WHAT YOU HAVE TO DO → Restate word for word the lines of the data below, from the first through the one that has "def packed (gm".

───── PROVIDED DATA ─────

/-- R111: `SCAN.XADD v6, v5` and `REDX.ADD v7, v5` of 4, 1, 7 and 2 in lanes 0, 2, 3 and 5. -/
def scanState : State :=
  withV (onS u fun x => { x with gm := 0x01000000, mask := 0x2D }) [(5, 0, 4), (5, 2, 1), (5, 3, 7), (5, 5, 2), (6, 1, 9)]
theorem test_scan_xadd : ([0, 2, 3, 5, 1].map fun l => next (exec (.scan .xadd 6 5) scanState) 0 fun t => (t.g.getV 6 l).val) =
    [0, 4, 5, 12, 9] := by decide +kernel
theorem test_redx_add : ([0, 2, 3, 5, 1].map fun l => next (exec (.redx .add 7 5) scanState) 0 fun t => (t.g.getV 7 l).val) =
    [14, 14, 14, 14, 0] := by decide +kernel

/-- R98: the four `PACK`s into `v8` with dtype e4m3 and stype f32, and the `UNPACK` back. -/
def packed (gm : Word) : State :=
  [0, 1, 2, 3].foldl (fun s i => nx (exec (.pack 8 (BitVec.ofNat 8 (1 + i)) (BitVec.ofNat 8 i)) s))
    (withV (withGm u gm) [(1, 0, 0x3FC00000), (2, 0, 0x43E00000), (3, 0, 0x447A0000), (4, 0, 0xBF000000)])
theorem test_pack : ((packed 0x05A00000).g.getV 8 0).val = 0xB07F7E3C ∧ ((packed 0x05A04000).g.getV 8 0).val = 0xB07E7E3C := by
  decide +kernel
theorem test_unpack :
    (next (exec (.unpack 9 8 3) (withGm (packed 0x05A00000) 0x042C0000)) 0 fun t => (t.g.getV 9 0).val) = 0xBF000000 := by decide +kernel

/-- R192: eight 4 KiB slots at 0x2_0000 under generation 0x01 and tag 0x5C_192E; the handle of slot 0 on node 5, die 2, core 17;
the state words after the reservation, after 3072 bytes and after all. -/
def zoneState : State :=
  nx (exec (.lzopenComplete 0 0 0x5C192E) (nx (exec (.lzopen 20 21)
    ((withS (u.setTeam 0 { u.tm with units := 3 }) [(21, 0x07420000)]).setZone 0 0 { gen := 1 }))))
theorem test_lzopen_descriptor : (zoneState.g.getS 20).val = 0x015C192E1D020000 ∧ handleOf 1 5 2 17 0 0 4 = 0x80010000A8440004 := by
  decide +kernel
theorem test_lzstat_words :
    let r : LzPeerReq := { node := 9, gkey := 3, die := 0, core := 0, zone := 0, gen := 1, tag := 0x5C192E }
    let word := fun (f : LzSlot → LzSlot) =>
      let t := (zoneState.reserve r none).1
      let t := withS (t.setZone 0 0 { t.zone 0 0 with slots := (t.zone 0 0).slots.put 0 (f ((t.zone 0 0).slot 0)) }) [(20, 0x015C192E1D020000)]
      let t := nx (exec (.lzstat 7 20 8) t)
      ((nx (exec (.lzstatComplete 0 (t.nextId - 1)) t)).g.getS 7).val
    word id = 0x2001000000001000 ∧ word (·.credit 3072) = 0x4001000000000400 ∧
      word (fun x => (x.credit 3072).credit 1024) = 0x6001000000000000 := by decide +kernel

/-- The words of the spec's examples (R73, R82, R98, R111, R192). -/
theorem test_words_examples :
    isWord 0x46020101 (.fmul 2 1 1) ∧ isWord 0xCC000405 (.xlat 0 4 5) ∧ isWord 0xAC201100 (.ld .g .word 1 0 (.step 0)) ∧
    isWord 0xB0202100 (.st .g .word 2 0 (.step 0)) ∧ isWord 0x6D060500 (.scan .xadd 6 5) ∧ isWord 0x58080302 (.pack 8 3 2) ∧
    isWord 0xEC141500 (.lzopen 20 21) ∧ isWord 0xEE161417 (.lzres 22 20 23) ∧ isWord 0xF6164004 (.cpl .b16 0x16 2 0 4) ∧
    isWord 0xF0001419 (.lzwait 20 25) := by decide +kernel

/-! For every obligation with hypotheses: a state and operands that meet those of each clause together. -/

/-- The conditions on operands, unfolded: each a decidable fact about a concrete state. -/
theorem witness_vectorOperands :
    Lanes u all ∧ HasDtype u .f32 ∧ Owned u [255, 254, 0] ∧ Clean u all [255, 254, 0] ∧ HasDtype (withGm u 0) .s8 ∧ Lanes (withGm u 0) all ∧
    Lanes (onS (withGm u 0x10000000) fun x => { x with mask := 1 }) 0 := by
  unfold Lanes HasDtype Owned Clean; decide +kernel

theorem witness_IntegerArithmetic : Lanes (withGm u 0x02004000) all ∧ HasDtype (withGm u 0x02004000) .n8 ∧
    Owned (withGm u 0x02004000) [255, 1, 2] ∧ Clean (withGm u 0x02004000) all [1, 2] ∧ Clean (withGm u 0x02004000) all [255] := by
  unfold Lanes HasDtype Owned Clean; decide +kernel

theorem witness_IntegerResultsFit : tyS .bp2 = true ∧ tyN .n64 = true ∧ tyS .n64 = false := by decide

theorem witness_WordLogicAndMoves : Lanes u 0xFFFFFFFF ∧ Owned u [255, 0, 0] ∧ Clean u 0xFFFFFFFF [0, 0] ∧ Clean u 0xFFFFFFFF [255] := by
  unfold Lanes Owned Clean; decide +kernel

theorem witness_Shifts : Lanes (withGm u 0x00800000) all ∧ HasDtype (withGm u 0x00800000) .s16 ∧ Owned (withGm u 0x00800000) [3, 1, 2] ∧
    Clean (withGm u 0x00800000) all [1, 2] := by unfold Lanes HasDtype Owned Clean; decide +kernel

theorem witness_BitCountsAndFields : Lanes (withGm u 0x03000000) all ∧ HasDtype (withGm u 0x03000000) .n32 ∧
    Owned (withGm u 0x03000000) [3, 1, 2] ∧ Clean (withGm u 0x03000000) all [1, 2] ∧ Clean (withGm u 0x03000000) all [3] := by
  unfold Lanes HasDtype Owned Clean; decide +kernel

theorem witness_ComparesWritePredicates : Lanes u all ∧ HasDtype u .f32 ∧ Owned u [1, 2] ∧ Clean u all [1, 2] ∧
    Lanes (withGm u 0x01000000) all ∧ HasDtype (withGm u 0x01000000) .s32 := by unfold Lanes HasDtype Owned Clean; decide +kernel

theorem witness_PredicateInstructions : Lanes u all ∧ (u.g.getP 15).poison = false ∧ (u.g.getP 0).poison = false ∧ u.g.sect = none ∧
    2 < (3 : BitVec 8).toNat := by unfold Lanes; decide +kernel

─────

RESPONSE TO THIS EXERCISE →
/-- R111: `SCAN.XADD v6, v5` and `REDX.ADD v7, v5` of 4, 1, 7 and 2 in lanes 0, 2, 3 and 5. -/
def scanState : State :=
  withV (onS u fun x => { x with gm := 0x01000000, mask := 0x2D }) [(5, 0, 4), (5, 2, 1), (5, 3, 7), (5, 5, 2), (6, 1, 9)]
theorem test_scan_xadd : ([0, 2, 3, 5, 1].map fun l => next (exec (.scan .xadd 6 5) scanState) 0 fun t => (t.g.getV 6 l).val) =
    [0, 4, 5, 12, 9] := by decide +kernel
theorem test_redx_add : ([0, 2, 3, 5, 1].map fun l => next (exec (.redx .add 7 5) scanState) 0 fun t => (t.g.getV 7 l).val) =
    [14, 14, 14, 14, 0] := by decide +kernel

/-- R98: the four `PACK`s into `v8` with dtype e4m3 and stype f32, and the `UNPACK` back. -/
def packed (gm : Word) : State :=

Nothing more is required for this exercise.